La carne tonda e la letteratura erotica

Impasto linguistico-carnale denso di energia espressiva, La carne tonda è il monologo di un attore che si è riempito le orecchie calcando le scene con Testori e Carmelo Bene, e ha ottenuto fama negli anni Ottanta come interprete dei film di Tinto Brass; improntato a un erotismo anarchico e spudorato, quando non sgangherato, sempre un po' cinico e scatologico alla Miller... Si veda il racconto del portinaio sulla vedova fresca di lutto e disponibile, ma preda di flatulenze rumorose come lo scarico di una Harley-Davidson. Solo un piccolo e grande editore come Aragno, romanticamente votato ai casi più disperati e dunque letterariamente nobili, poteva darlo alle stampe. E non soltanto per l'overdose di descrizioni scatenate e prive di ogni tabù – a cominciare da quelli del politicamente corretto (espressione ormai usata ad nauseam) –, ma anche per la sua natura di reperto novecentesco, virulento e carico di umori linguistico-fisiologici, gettato nella modernità sterile del Terzo Millennio.

Non per niente l'incipit è dedicato alla fine del secolo erotico, individuata nel passaggio dalla lira all'euro: “E tutto raddoppiò come se ci guardasse un ubriaco tranne gli stipendi e le pensioni che, attendendosi patriotticamente ai tradizionali valori, di fatto dimezzarono. E così il Prodi dopo avercene lasciato di due coglioni uno solo e aver ridotto la testosteronica Italia a un semi eunuco, aspira, ci mancherebbe, come l'Amato, alla presidenza della repubblica...” Date queste premesse, “eppur si muove”, tra il bar Basso e i navigli milanesi, alcol e scorribande su una vecchia Mercedes, anche grazie ai miracoli chimici della Pfizer, e a qualche tabù residuo.

La letteratura erotica è sempre stata degli uomini

Più che il ritorno di un genere tipicamente novecentesco – il romanzo erotico di autore maschio – La carne tonda ne saluta la scomparsa, come certe luciferine stelle del mattino si congedano dalla notte. Se il romanzo erotico ha da sopravvivere deve almeno essere scritto da mano femminile.
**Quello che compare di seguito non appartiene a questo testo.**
theorem witness_DataNeverFaults : Clear (.shuf 4 0x100 8 0x108) k ∧ Clear (.shufip .byteShuffle 4 0xFF8 8) k ∧
    Clear (.fopen 0x300 0x0F) (o1 2 0 18 2) := by
  unfold Clear RangeViolation OverlapViolation
  decide

theorem witness_CommandsWriteOnlyTheirRow : k.mem.wf = true ∧
    exec (.shuf 4 0x100 10 0x200) k = .next (out (exec (.shuf 4 0x100 10 0x200) k)) := ⟨by decide, rfl⟩

/-- Two states that differ in every result register, in the registry and in memory outside the source. -/
theorem witness_CommandsAreFunctionsOfTheirInputs :
    let s' : State := { k with
      mem := memSet k.mem 0x500 7, res0 := 1, res1 := 2, hdrLo := 3, hdrHi := 4, simd := true, codecMask0 := 0 }
    k.mem.wf = true ∧ s'.mem.wf = true ∧ AgreeFor (.hparse 0x100 16) k s' ∧ k.status.fault = none ∧
    s'.status.fault = none ∧ exec (.hparse 0x100 16) k = .next (out (exec (.hparse 0x100 16) k)) ∧
    exec (.hparse 0x100 16) s' = .next (out (exec (.hparse 0x100 16) s')) := by
  refine ⟨by decide, by decide, ⟨rfl, (nomatch ·), ?_⟩, by decide, by decide, rfl, rfl⟩
  intro r hr a h1 h2
  have hr : r = (0x100, 16) := by simpa [readRanges] using hr
  subst hr
  simp only at h1 h2
  interval_cases a <;> decide

theorem witness_SimdFlagIsInvisible :
    exec (.shuf 4 0x100 10 0x200) k = .next (out (exec (.shuf 4 0x100 10 0x200) k)) := rfl

theorem witness_ResetMeetsInvariant : Params.initial.wf = true ∧ (sized 1).params.wf = true ∧
    (sized (2 ^ 64)).params.wf = true ∧ (sized 0).params.wf = false ∧ (sized (2 ^ 64 + 1)).params.wf = false ∧
    k.mem.wf = true ∧ k.mem.inside 0x1000 = true ∧ k.mem.inside 0x109 = false := by decide

/-- A state that runs a command, and a faulted one. -/
theorem witness_StepKeepsInvariant : five.Inv ∧ step five = .next (out (step five)) ∧
    (let f := { faulted with lock := true, host := [HostAction.writeReg 0 5] }
     f.Inv ∧ step f = .next (out (step f))) :=
  ⟨⟨by decide, by decide, by decide, by decide, by decide, by decide, by decide, by decide⟩, rfl,
    ⟨by decide, by decide, by decide, by decide, by decide, by decide, by decide, by decide⟩, rfl⟩

theorem witness_StepRunsDecodedCommand : five.Ready ∧ five.asm = .five h1.w0 h1.w1 h1.w2 h1.w3 h1.w4 ∧
    five.host = .writeReg 0 h1.w5 :: [] ∧ decode h1 = .ok (.hser 0x300 0x0000010001000102 0x0000011000000100) ∧
    decode ⟨0, 0, 0, 0, 0, 0⟩ = .error .opcode ∧ State.reset.Ready ∧
    decodeTableWord 384 (desc 0x10 0x300 0x10 0 0 0) = some (.hparse 0x300 16) ∧
    regs (out (step five)) = [0x10, 0, 0, 0, 0] ∧ at_ (out (step five)) 0x300 4 = [2, 1, 0, 1] ∧
    regs (out (step (State.reset.withFetchWord 384 (desc 0x13 0 0 0 0x10000 0)))) = [1, 0, 0, 0, 0] :=
  ⟨⟨rfl, rfl⟩, rfl, rfl, rfl, rfl, ⟨rfl, rfl⟩, by decide, by decide, by decide, by decide⟩

theorem witness_SixPushesIssueOneCommand :
    let s : State := { State.reset with host := [.writeReg 0 h1.w0, .writeReg 0 h1.w1, .writeReg 0 h1.w2,
      .writeReg 0 h1.w3, .writeReg 0 h1.w4, .writeReg 0 h1.w5] ++ [HostAction.readReg 0x10] }
    s.Ready ∧ s.asm = .empty ∧ decode h1 = .ok (.hser 0x300 0x0000010001000102 0x0000011000000100) :=
  ⟨⟨rfl, rfl⟩, rfl, rfl⟩

/-- No word pushed yet, and four. -/
theorem witness_PartialDescriptorHasNoEffect :
    (let s : State := { State.reset with host := [.writeReg 0 9] }
     s.Ready ∧ s.host = .writeReg 0 9 :: [] ∧ ∀ w0 w1 w2 w3 w4, s.asm ≠ .five w0 w1 w2 w3 w4) ∧
    (let s : State := { State.reset with asm := .four 1 2 3 4, host := [.writeReg 0 9] }
     s.Ready ∧ ∀ w0 w1 w2 w3 w4, s.asm ≠ .five w0 w1 w2 w3 w4) :=
  ⟨⟨⟨rfl, rfl⟩, rfl, fun _ _ _ _ _ => by simp [State.reset, State.afterReset]⟩, ⟨rfl, rfl⟩, fun _ _ _ _ _ => by simp⟩

theorem witness_FaultIsStickyUntilReset :
    (let s : State := { faulted with host := [.writeReg 0 9] }
     s.status.fault.isSome = true ∧ s.host = .writeReg 0 9 :: [] ∧ step s = .next (out (step s)) ∧
       ∀ rest, s.host ≠ .reset :: rest) ∧
    ({ State.reset with status := { err := .ok, busy := true, fault := none } } : State).status.busy = true :=
  ⟨⟨by decide, rfl, rfl, fun _ => by simp⟩, rfl⟩

theorem witness_LockFreezesRegistry :
    let s : State := { State.reset with lock := true, host := [.writeReg 0x40 0] }
    s.lock = true ∧ step s = .next (out (step s)) ∧ (∀ rest, s.host ≠ .reset :: rest) ∧
    (out (step s)).codecMask0 = 0x3E := ⟨rfl, rfl, fun _ => by simp, by decide⟩

/-- Ignored writes at both ends, and a value whose bit 0 is 1 but not the whole word. -/
theorem witness_HostRegisterWrites : (0x08 % 8 = 0 ∧ 0x08 ∉ [0x00, 0x30, 0x40, 0x48, 0x50, 0x58]) ∧
    (0x60 % 8 = 0 ∧ 0x60 ∉ [0x00, 0x30, 0x40, 0x48, 0x50, 0x58]) ∧ (0x38 ∉ [0x00, 0x30, 0x40, 0x48, 0x50, 0x58]) ∧
    (writeRegister 0x30 3 State.reset).lock = true ∧ (writeRegister 0x30 2 State.reset).lock = false := by decide

theorem witness_HostRegisterReads : 0x58 % 8 = 0 ∧ (0x60 : Nat) ≤ 0x60 ∧
    (readRegister 0x08 faulted).toNat = 0x00040200 ∧ (out (hostAct (.readReg 0x40) State.reset)).hostIn = 0x3E := by decide

/-- Busy; the last byte of memory and one past it. -/
theorem witness_HostBufferAccess : k.mem.wf = true ∧
    ({ k with status := { err := .ok, busy := true, fault := none } } : State).status.busy = true ∧
    k.status.busy = false ∧ Fits k 0xFFF (bs [1]).length ∧ ¬ Fits k 0x1000 (bs [1]).length ∧
    (out (hostAct (.readBuf 0x101) k)).hostIn = 0x11 := by decide

end Sys2Proof.Tests
end

section
/-! SUPPORT. What a command's effect is made of: the transforms keep the length (R107), so an effect fills exactly the
command's row of R25 and its destination range of R48. -/

namespace Sys2Proof.Machine

open Spec

@[simp] theorem length_byteShuffle (s : List Byte) (t : Nat) : (byteShuffle s t).length = s.length := by
  unfold byteShuffle
  split
  · rfl
  · exact length_rebuild ..

@[simp] theorem length_byteUnshuffle (s : List Byte) (t : Nat) : (byteUnshuffle s t).length = s.length := by
  unfold byteUnshuffle
  split
  · rfl
  · exact length_rebuild ..

@[simp] theorem length_bitShuffle (s : List Byte) (t : Nat) : (bitShuffle s t).length = s.length := by
  unfold bitShuffle
  split
  · rfl
  · exact length_rebuild ..

@[simp] theorem length_bitUnshuffle (s : List Byte) (t : Nat) : (bitUnshuffle s t).length = s.length := by
  unfold bitUnshuffle
  split
  · rfl
  · exact length_rebuild ..

@[simp] theorem length_forward (mode : Mode) (s : List Byte) (t : Nat) : (forward mode s t).length = s.length := by
  cases mode <;> simp [forward]

@[simp] theorem length_inverse (mode : Mode) (s : List Byte) (t : Nat) : (inverse mode s t).length = s.length := by
  cases mode <;> simp [inverse]

@[simp] theorem length_postDecode (h : Header) (d : List Byte) (tsovr : BitVec 32) :
    (postDecode h d tsovr).length = d.length := by
  unfold postDecode
  split
  · rfl
  · split
    · exact length_inverse ..
    · rfl
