-- ==== Sys2Proof/Config.lean ====
section
/-! DEFINITION. What an implementation fixes, and the free values: constants without a body, so that nothing can be
proved about what they are. Each is named in an entry of notes/assumptions. -/

namespace Sys2Proof.Config

/-- FREE VALUE (log entry 10): of the two neighbours of the exact value, which one VRSQ, VSINPI and VCOSPI deliver
(03 R45: any value within 1 ulp, monotonic): the operand from which on it is the one away from zero, for a member, an element
type, the neighbour towards zero, and the piece of the function that the operand lies on. -/
opaque sfuTurn : Nat → Nat → Nat → Int → Int

/-- FREE VALUE (log entry 11): the seed that the module's PUF yields when its response is corrected with helper data
(24 R382). -/
opaque pufSeed : List Byte → List Byte

/-- FREE VALUE (log entry 11): where the flash holds the PUF's helper data, and the certificate of the identity key: offset and
length (24 R382). -/
opaque helperPlace : Nat × Nat
opaque certificatePlace : Nat × Nat

/-- FREE VALUE (log entry 11): the 32 random bytes of a signature by the identity key (24 R382), one for each value of the counter
of free values. -/
opaque signRnd : Nat → List Byte

/-- FREE VALUE (log entry 11): the digest of Brewezal's root public key that the mask ROM holds (24 R381). -/
opaque romKeyDigest : List Byte

/-- FREE VALUE (log entry 13): the syndrome of an error (22 R353), one for each value of the counter of free values. -/
opaque syndrome : Nat → Word

/-- FREE VALUE (log entry 18): what a trap writes to `tval` where the spec gives its cause no value, one for each value of
the counter of free values. -/
opaque openTval : Nat → Word

/-- FREE VALUE (log entry 27): whether the module's revision lacks a remote operation or number format (13 R265): its major
opcode and f7 field. -/
opaque lacksRemote : Nat → Nat → Bool

/-- The number of leaves in a cluster's TLB and in a lane core's micro-TLB, of table entries in a die's walk cache
(19 R309). -/
def tlbEntries : Nat := 256
def microEntries : Nat := 16
def walkEntries : Nat := 1024

/-- Device time that one step takes, in ns (log entry 6). -/
def stepTime : Nat := 1

end Sys2Proof.Config
end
Qualche tempo fa Giulio Mozzi, esploratore del mondo ctonio e sommerso dei manoscritti, in quanto consulente editoriale e docente nelle scuole di scrittura, raccontava d'avere ricevuto un testo stile Melissa P. Era il tempo del successo di quel diario spinto ambientato a Catania e uscito nel 2003: e gli emuli della giovane siciliana inondavano le case editrici di improbabili manoscritti. Mozzi si era chiesto quale fanciulla si nascondesse dietro lo pseudonimo – qualcosa tipo Alessia D o Brigitta Q – per scoprire che si trattava di un uomo che andava verso i cinquanta. Altro che ragazzine!
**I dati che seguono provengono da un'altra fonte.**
/-- The well-formed instructions. An event is well formed: it has no encoding. -/
def Instr.wf  : Instr → Bool
  | .add _ b a d | .sub _ b a d | .and _ b a d | .or _ b a d | .xor _ b a d | .andn _ b a d | .orn _ b a d
  | .shl _ b a d | .shr _ b a d | .sra _ b a d | .rol _ b a d | .ror _ b a d | .mul _ b a d | .mulh _ b a d
  | .mulhn _ b a d | .div _ b a d | .divn _ b a d | .rem _ b a d | .remn _ b a d | .min _ b a d | .max _ b a d
  | .minn _ b a d | .maxn _ b a d | .slt _ b a d | .sltn _ b a d | .seq _ b a d | .sne _ b a d | .lea _ b a d
  | .bfx b a d | .bfxz b a d | .amoAdd _ _ _ b a d | .amoAnd _ _ _ b a d | .amoOr _ _ _ b a d | .amoXor _ _ _ b a d
  | .amoMin _ _ _ b a d | .amoMax _ _ _ b a d | .amoMinn _ _ _ b a d | .amoMaxn _ _ _ b a d | .amoSwap _ _ _ b a d
  | .amoFadd _ _ b a d | .amoBfadd2 _ _ b a d | .vld b a d | .vgath b a d | .vldb b a d | .obnew b a d | .obrd b a d =>
    b.scalar && a.scalar && dstScalar d && oneLit [b, a]
  | .sel _ b a d | .bfi b a d | .amoCas _ _ _ b a d | .ramoCas _ b a d =>
    b.scalar && a.scalar && isReg d && oneLit [b, a]
  | .clz _ a d | .ctz _ a d | .popc _ a d | .brev _ a d | .bswap _ a d | .addi _ a d | .jalr a d | .csrw _ a d
  | .csrs _ a d | .csrc _ a d | .vredsum a d | .vredmax a d | .vredmin a d | .vredamax a d | .vrowmax a d | .vxrd a d
  | .wait a d | .lock a d | .rankof a d | .spawn a d | .ttarm a d | .sync a d | .pgcommit a d | .pgfree a d
  | .addrq a d =>
    a.scalar && dstScalar d
  | .cmp c b a _ =>
    b.scalar && a.scalar && oneLit [b, a] && decide (c.toNat < 6)
  | .kand _ _ _ | .kor _ _ _ | .kxor _ _ _ | .knot _ _ | .kmov _ _ | .bt _ _ | .bf _ _ | .j _ | .jal _ | .ret | .nop
  | .eret | .ifence | .brkpt | .halt | .acq | .rel | .fence | .cVadd _ _ | .cVsub _ _ | .cVmul _ _ | .cVmac _ _
  | .cVmin _ _ | .cVmax _ _ | .cVand _ _ | .cVor _ _ | .cVxor _ _ | .cVshl _ _ | .cVshr _ _ | .cVsra _ _ | .cVmov _ _
  | .cVneg _ _ | .cVabs _ _ | .cVzero _ | .mma _ _ _ _ _ _ _ | .mmas _ _ _ _ _ _ _ | .mmaq _ _ _ _ _ _ _ | .tzero _ _
  | .exit | .yield | .wend | .sflusha | .padcfgChange | .registerWrite | .feTimeout | .feResend | .remoteFeRequest
  | .matrixJobAdmission | .matrixJobStart | .matrixJobCompletion | .kick | .copyAccept | .templateSlotWrite
  | .copyStart | .burstAck | .copyCompletion | .loaderSlotFill | .storerSlotDrain | .waitResume | .armedEntryPush
  | .gangSlot | .slotSend | .routerValueArrival | .sachetAgeDeparture | .elementApply | .elementAckTimeout
  | .elementStatus | .remoteNotice | .fabricInterfaceReset | .linkFailureReset | .linkRetrainComplete
  | .collectiveResend | .cfgFormatRegion | .cfgQueue | .cfgDomain | .cfgPoolPages | .cfgMigrate | .cfgRemoteFaultLog
  | .cfgAccessLog | .cfgSparseFaultQueue | .cfgErrorLog | .cfgUndoLog | .cfgAuditArea | .cfgReleaseQuarantine
  | .cfgResetCluster | .cfgStopCluster | .sliceReady | .dispatchMatch | .footprintStaging | .preemption | .suspension
  | .resumption | .retireWriteback | .budgetExhausted | .budgetGraceExhausted | .dispositionRelease
  | .dispositionKill | .dispositionStep | .clusterReset | .clusterStop | .rollback | .patrolScrub | .noseAuditPush
  | .noseVerdict | .auditAbandon | .hostWrite | .hostRead | .hostLaunch | .hostNotice | .noticeResend | .hostAck
  | .telemetry | .attest | .openSession | .closeSession | .partitionTable | .dieReset | .recordWrite | .powerOnBoot
  | .throttleRaise | .throttleLower | .thermalFloor | .thermalShutdown | .remoteFeResponse | .xrecvCyclePassed
  | .softError | .linkFailure | .vicgrpChange =>
    true
  | .jr a | .trap a | .svc a | .vxclr a | .acz a _ | .jwait a | .obdel a | .arrive a | .arriveLeave a | .unlock a
  | .msgsend a | .wstart a | .muxsel a | .sflush a =>
    a.scalar
  | .loop imm a l =>
    a.scalar && decide (l.toNat < 3) && decide (imm.toNat ≠ 0)
  | .lbrk l | .lnext l =>
    decide (l.toNat < 3)
  | .rep _ _ _ c =>
    c.regOrLit
  | .csrr _ d | .tagrd d | .now d | .wpos d | .fencef d | .ferr d =>
    dstScalar d
  | .ld _ f a d | .lda _ f a d =>
    a.scalar && dstScalar d && decide (f.toNat < 7)
  | .st _ f a d | .stl _ f a d =>
    a.scalar && d.scalar && oneLit [a, d] && decide (f.toNat < 4)
  | .ldx _ c e a d =>
    a.scalar && dstScalar d && decide (c.toNat < 3) && decide (e.toNat < 3)
  | .stx _ c e a d =>
    a.scalar && d.scalar && oneLit [a, d] && decide (c.toNat < 3) && decide (e.toNat < 3)
  | .vadd q b a d | .vsub q b a d | .vmul q b a d | .vmin q b a d | .vmax q b a d | .vand q b a d | .vor q b a d
  | .vxor q b a d | .vshl q b a d | .vshr q b a d | .vsra q b a d | .vmulh q b a d | .vadds q b a d | .vsubs q b a d
  | .vscale q b a d =>
    b.vec && a.vec && dstShaped q d && oneLit [b, a]
  | .vfma _ b a d | .vfms _ b a d | .vnfma _ b a d =>
    b.vec && a.vec && isReg d && oneLit [b, a]
  | .vabs q a d | .vneg q a d | .vmov q a d | .vclz q a d | .vpopc q a d | .vrndi q a d | .vgetexp q a d
  | .vexp2 q a d | .vlog2 q a d | .vrcp q a d | .vrsq q a d | .vsqrt q a d | .vsinpi q a d | .vcospi q a d =>
    a.vec && dstShaped q d
  | .vcmp c b a _ =>
    b.vec && a.vec && oneLit [b, a] && decide (c.toNat < 7)
  | .vsel _ b a d | .vperm b a d =>
    b.vec && a.vec && dstVec d && oneLit [b, a]
  | .vbcast a d =>
    a.scalar && dstVec d
  | .vext b a d =>
    b.scalar && a.vec && dstScalar d && oneLit [b, a]
  | .vins b a d =>
    b.scalar && a.scalar && dstVec d && oneLit [b, a]
  | .vslide b a d =>
    b.scalar && a.vec && dstVec d && oneLit [b, a]
  | .vcvt q t a d =>
    a.vec && dstShaped q d && decide (t.toNat < 14)
  | .vqnt q b a d | .vdq q b a d =>
    b.scalar && a.vec && dstShaped q d && oneLit [b, a]
  | .vxadd b a | .arriveb b a | .signal b a | .ramoAdd _ b a | .ramoAnd _ b a | .ramoOr _ b a | .ramoXor _ b a
  | .ramoMin _ b a | .ramoMax _ b a | .ramoMinn _ b a | .ramoMaxn _ b a | .ramoSwap _ b a | .ramoFadd b a
  | .ramoBfadd2 b a | .tlbinv b a =>
    b.scalar && a.scalar && oneLit [b, a]
  | .vst b a d | .vscat b a d | .obxfer b a d =>
    b.scalar && a.scalar && d.scalar && oneLit [b, a, d]
  | .shpld q a | .shpst q a =>
    a.scalar && decide (q.toNat ≠ 0)
  | .hbind b a d =>
    b.scalar && a.scalar && isHandle d && oneLit [b, a]
  | .hadvc d | .hadvp d | .hunbind d | .unsub d =>
    isHandle d
  | .hstat a d =>
    isHandle a && dstScalar d
  | .tld _ a _ x | .acrd a _ x | .acwr a _ x =>
    a.scalar && x.scalar && oneLit [a, x]
  | .jpoll a x =>
    a.scalar && dstScalar x
  | .cxrd a d =>
    a.regOrLit && isReg d
  | .burst b a d =>
    b.regOrLit && a.regOrLit && d.regOrLit && oneLit [b, a, d]
  | .cxdone a | .tagclr a =>
    a.regOrLit
  | .subscr a d =>
    isSlot a && isHandle d
  | .tagwany a d | .tagwall a d | .tagff a d =>
    a.regOrLit && dstScalar d
  | .xmit b a =>
    b.scalar && isReg a
  | .xrecv b d =>
    b.scalar && isReg d
  | .rst m _ b a d =>
    b.scalar && a.scalar && isReg d && oneLit [b, a] && (m || decide (d = 0))

/-- The source operands of an instruction. -/
def Instr.srcs  : Instr → List Src
  | .add _ b a _ | .sub _ b a _ | .and _ b a _ | .or _ b a _ | .xor _ b a _ | .andn _ b a _ | .orn _ b a _
  | .shl _ b a _ | .shr _ b a _ | .sra _ b a _ | .rol _ b a _ | .ror _ b a _ | .mul _ b a _ | .mulh _ b a _
  | .mulhn _ b a _ | .div _ b a _ | .divn _ b a _ | .rem _ b a _ | .remn _ b a _ | .min _ b a _ | .max _ b a _
  | .minn _ b a _ | .maxn _ b a _ | .slt _ b a _ | .sltn _ b a _ | .seq _ b a _ | .sne _ b a _ | .sel _ b a _
  | .lea _ b a _ | .bfx b a _ | .bfxz b a _ | .bfi b a _ | .cmp _ b a _ | .amoAdd _ _ _ b a _ | .amoAnd _ _ _ b a _
  | .amoOr _ _ _ b a _ | .amoXor _ _ _ b a _ | .amoMin _ _ _ b a _ | .amoMax _ _ _ b a _ | .amoMinn _ _ _ b a _
  | .amoMaxn _ _ _ b a _ | .amoSwap _ _ _ b a _ | .amoCas _ _ _ b a _ | .amoFadd _ _ b a _ | .amoBfadd2 _ _ b a _
  | .vadd _ b a _ | .vsub _ b a _ | .vmul _ b a _ | .vfma _ b a _ | .vfms _ b a _ | .vnfma _ b a _ | .vmin _ b a _
  | .vmax _ b a _ | .vand _ b a _ | .vor _ b a _ | .vxor _ b a _ | .vshl _ b a _ | .vshr _ b a _ | .vsra _ b a _
  | .vcmp _ b a _ | .vsel _ b a _ | .vext b a _ | .vins b a _ | .vperm b a _ | .vslide b a _ | .vmulh _ b a _
  | .vadds _ b a _ | .vsubs _ b a _ | .vqnt _ b a _ | .vdq _ b a _ | .vscale _ b a _ | .vxadd b a | .vld b a _
  | .vgath b a _ | .vldb b a _ | .hbind b a _ | .obnew b a _ | .arriveb b a | .signal b a | .obrd b a _
  | .rst _ _ b a _ | .ramoAdd _ b a | .ramoAnd _ b a | .ramoOr _ b a | .ramoXor _ b a | .ramoMin _ b a
  | .ramoMax _ b a | .ramoMinn _ b a | .ramoMaxn _ b a | .ramoSwap _ b a | .ramoCas _ b a _ | .ramoFadd b a
  | .ramoBfadd2 b a | .tlbinv b a =>
    [b, a]
  | .clz _ a _ | .ctz _ a _ | .popc _ a _ | .brev _ a _ | .bswap _ a _ | .addi _ a _ | .jr a | .jalr a _
  | .loop _ a _ | .trap a | .svc a | .csrw _ a _ | .csrs _ a _ | .csrc _ a _ | .ld _ _ a _ | .lda _ _ a _
  | .ldx _ _ _ a _ | .vabs _ a _ | .vneg _ a _ | .vmov _ a _ | .vbcast a _ | .vclz _ a _ | .vpopc _ a _
  | .vcvt _ _ a _ | .vrndi _ a _ | .vgetexp _ a _ | .vexp2 _ a _ | .vlog2 _ a _ | .vrcp _ a _ | .vrsq _ a _
  | .vsqrt _ a _ | .vsinpi _ a _ | .vcospi _ a _ | .vredsum a _ | .vredmax a _ | .vredmin a _ | .vredamax a _
  | .vrowmax a _ | .vxrd a _ | .vxclr a | .shpld _ a | .shpst _ a | .acz a _ | .jpoll a _ | .jwait a | .cxrd a _
  | .cxdone a | .tagwany a _ | .tagwall a _ | .tagff a _ | .tagclr a | .obdel a | .arrive a | .arriveLeave a
  | .wait a _ | .lock a _ | .unlock a | .rankof a _ | .spawn a _ | .msgsend a | .ttarm a _ | .wstart a | .sync a _
  | .muxsel a | .sflush a | .pgcommit a _ | .pgfree a _ | .addrq a _ =>
    [a]
  | .kand _ _ _ | .kor _ _ _ | .kxor _ _ _ | .knot _ _ | .kmov _ _ | .bt _ _ | .bf _ _ | .j _ | .jal _ | .ret
  | .lbrk _ | .lnext _ | .nop | .eret | .ifence | .brkpt | .halt | .csrr _ _ | .acq | .rel | .fence | .cVadd _ _
  | .cVsub _ _ | .cVmul _ _ | .cVmac _ _ | .cVmin _ _ | .cVmax _ _ | .cVand _ _ | .cVor _ _ | .cVxor _ _ | .cVshl _ _
  | .cVshr _ _ | .cVsra _ _ | .cVmov _ _ | .cVneg _ _ | .cVabs _ _ | .cVzero _ | .hadvc _ | .hadvp _ | .hstat _ _
  | .hunbind _ | .mma _ _ _ _ _ _ _ | .mmas _ _ _ _ _ _ _ | .mmaq _ _ _ _ _ _ _ | .tzero _ _ | .subscr _ _ | .unsub _
  | .tagrd _ | .exit | .yield | .now _ | .wend | .wpos _ | .sflusha | .fencef _ | .ferr _ | .padcfgChange
  | .registerWrite | .feTimeout | .feResend | .remoteFeRequest | .matrixJobAdmission | .matrixJobStart
  | .matrixJobCompletion | .kick | .copyAccept | .templateSlotWrite | .copyStart | .burstAck | .copyCompletion
  | .loaderSlotFill | .storerSlotDrain | .waitResume | .armedEntryPush | .gangSlot | .slotSend | .routerValueArrival
  | .sachetAgeDeparture | .elementApply | .elementAckTimeout | .elementStatus | .remoteNotice | .fabricInterfaceReset
  | .linkFailureReset | .linkRetrainComplete | .collectiveResend | .cfgFormatRegion | .cfgQueue | .cfgDomain
  | .cfgPoolPages | .cfgMigrate | .cfgRemoteFaultLog | .cfgAccessLog | .cfgSparseFaultQueue | .cfgErrorLog
  | .cfgUndoLog | .cfgAuditArea | .cfgReleaseQuarantine | .cfgResetCluster | .cfgStopCluster | .sliceReady
  | .dispatchMatch | .footprintStaging | .preemption | .suspension | .resumption | .retireWriteback
  | .budgetExhausted | .budgetGraceExhausted | .dispositionRelease | .dispositionKill | .dispositionStep
  | .clusterReset | .clusterStop | .rollback | .patrolScrub | .noseAuditPush | .noseVerdict | .auditAbandon
  | .hostWrite | .hostRead | .hostLaunch | .hostNotice | .noticeResend | .hostAck | .telemetry | .attest
  | .openSession | .closeSession | .partitionTable | .dieReset | .recordWrite | .powerOnBoot | .throttleRaise
  | .throttleLower | .thermalFloor | .thermalShutdown | .remoteFeResponse | .xrecvCyclePassed | .softError
  | .linkFailure | .vicgrpChange =>
    []
  | .rep _ _ _ c =>
    [c]
  | .st _ _ a d | .stl _ _ a d | .stx _ _ _ a d =>
    [a, d]
  | .vst b a d | .vscat b a d | .burst b a d | .obxfer b a d =>
    [b, a, d]
  | .tld _ a _ x | .acrd a _ x | .acwr a _ x =>
    [a, x]
  | .xmit b _ | .xrecv b _ =>
    [b]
Insieme alla trilogia sadomaso delle sfumature (successo cosmico come Harry Potter o Il codice Da Vinci), Melissa P è stato uno degli ultimi e rari libri di argomento erotico che hanno sbancato la classifica in Italia in tempi non remoti. Tutt'e due – 100 colpi di spazzola prima di andare a dormire e Cinquanta sfumature di grigio – hanno qualcosa in comune oltre al titolo numerologico e al tema erotico: sono stati scritti da donne. Una sgradevole e impronunciabile legge del mercato del lavoro vorrebbe che la femminilizzazione in una professione sia considerata indice di scadimento, di minor attrattiva di quell'ambito. In questo caso – intendo il “lavoro” di autore erotico – ci sono probabilmente altri elementi o almeno si possono tirare in ballo.

L’inversione di tendenza

Oggi un'opera con alto tasso di ormoni nell'inchiostro ha maggiori probabilità di essere pubblicata e di vendere se scritta da donne con buona pace dei Tropici di Henry Miller, di Lolita di Nabokov, e di Lamento di Portnoy di Roth... Un po' perché le donne leggono di più e un po' perché, in un mondo sempre più politicamente corretto, diventa sempre meno concepibile che un uomo racconti l'altra metà del cielo in un terreno come le lenzuola, più minato di un confine balcanico. Meglio affidarsi a una donna, se proprio si deve. Spostandoci in un ambito abbastanza contiguo – i racconti sulle relazioni – pensiamo a un libro come quello di Selvaggia Lucarelli declinato al maschile: Dieci piccoli infami. Gli sciagurati incontri che ci rendono peggiori... Diventerebbe qualcosa tipo Dieci piccole infami. E non mancano le ragioni perché le cose stiano così: tra “nuovi” fenomeni criminali come il femminicidio dilagante, e il vecchio stigma della “zoccola” ancora in circolazione.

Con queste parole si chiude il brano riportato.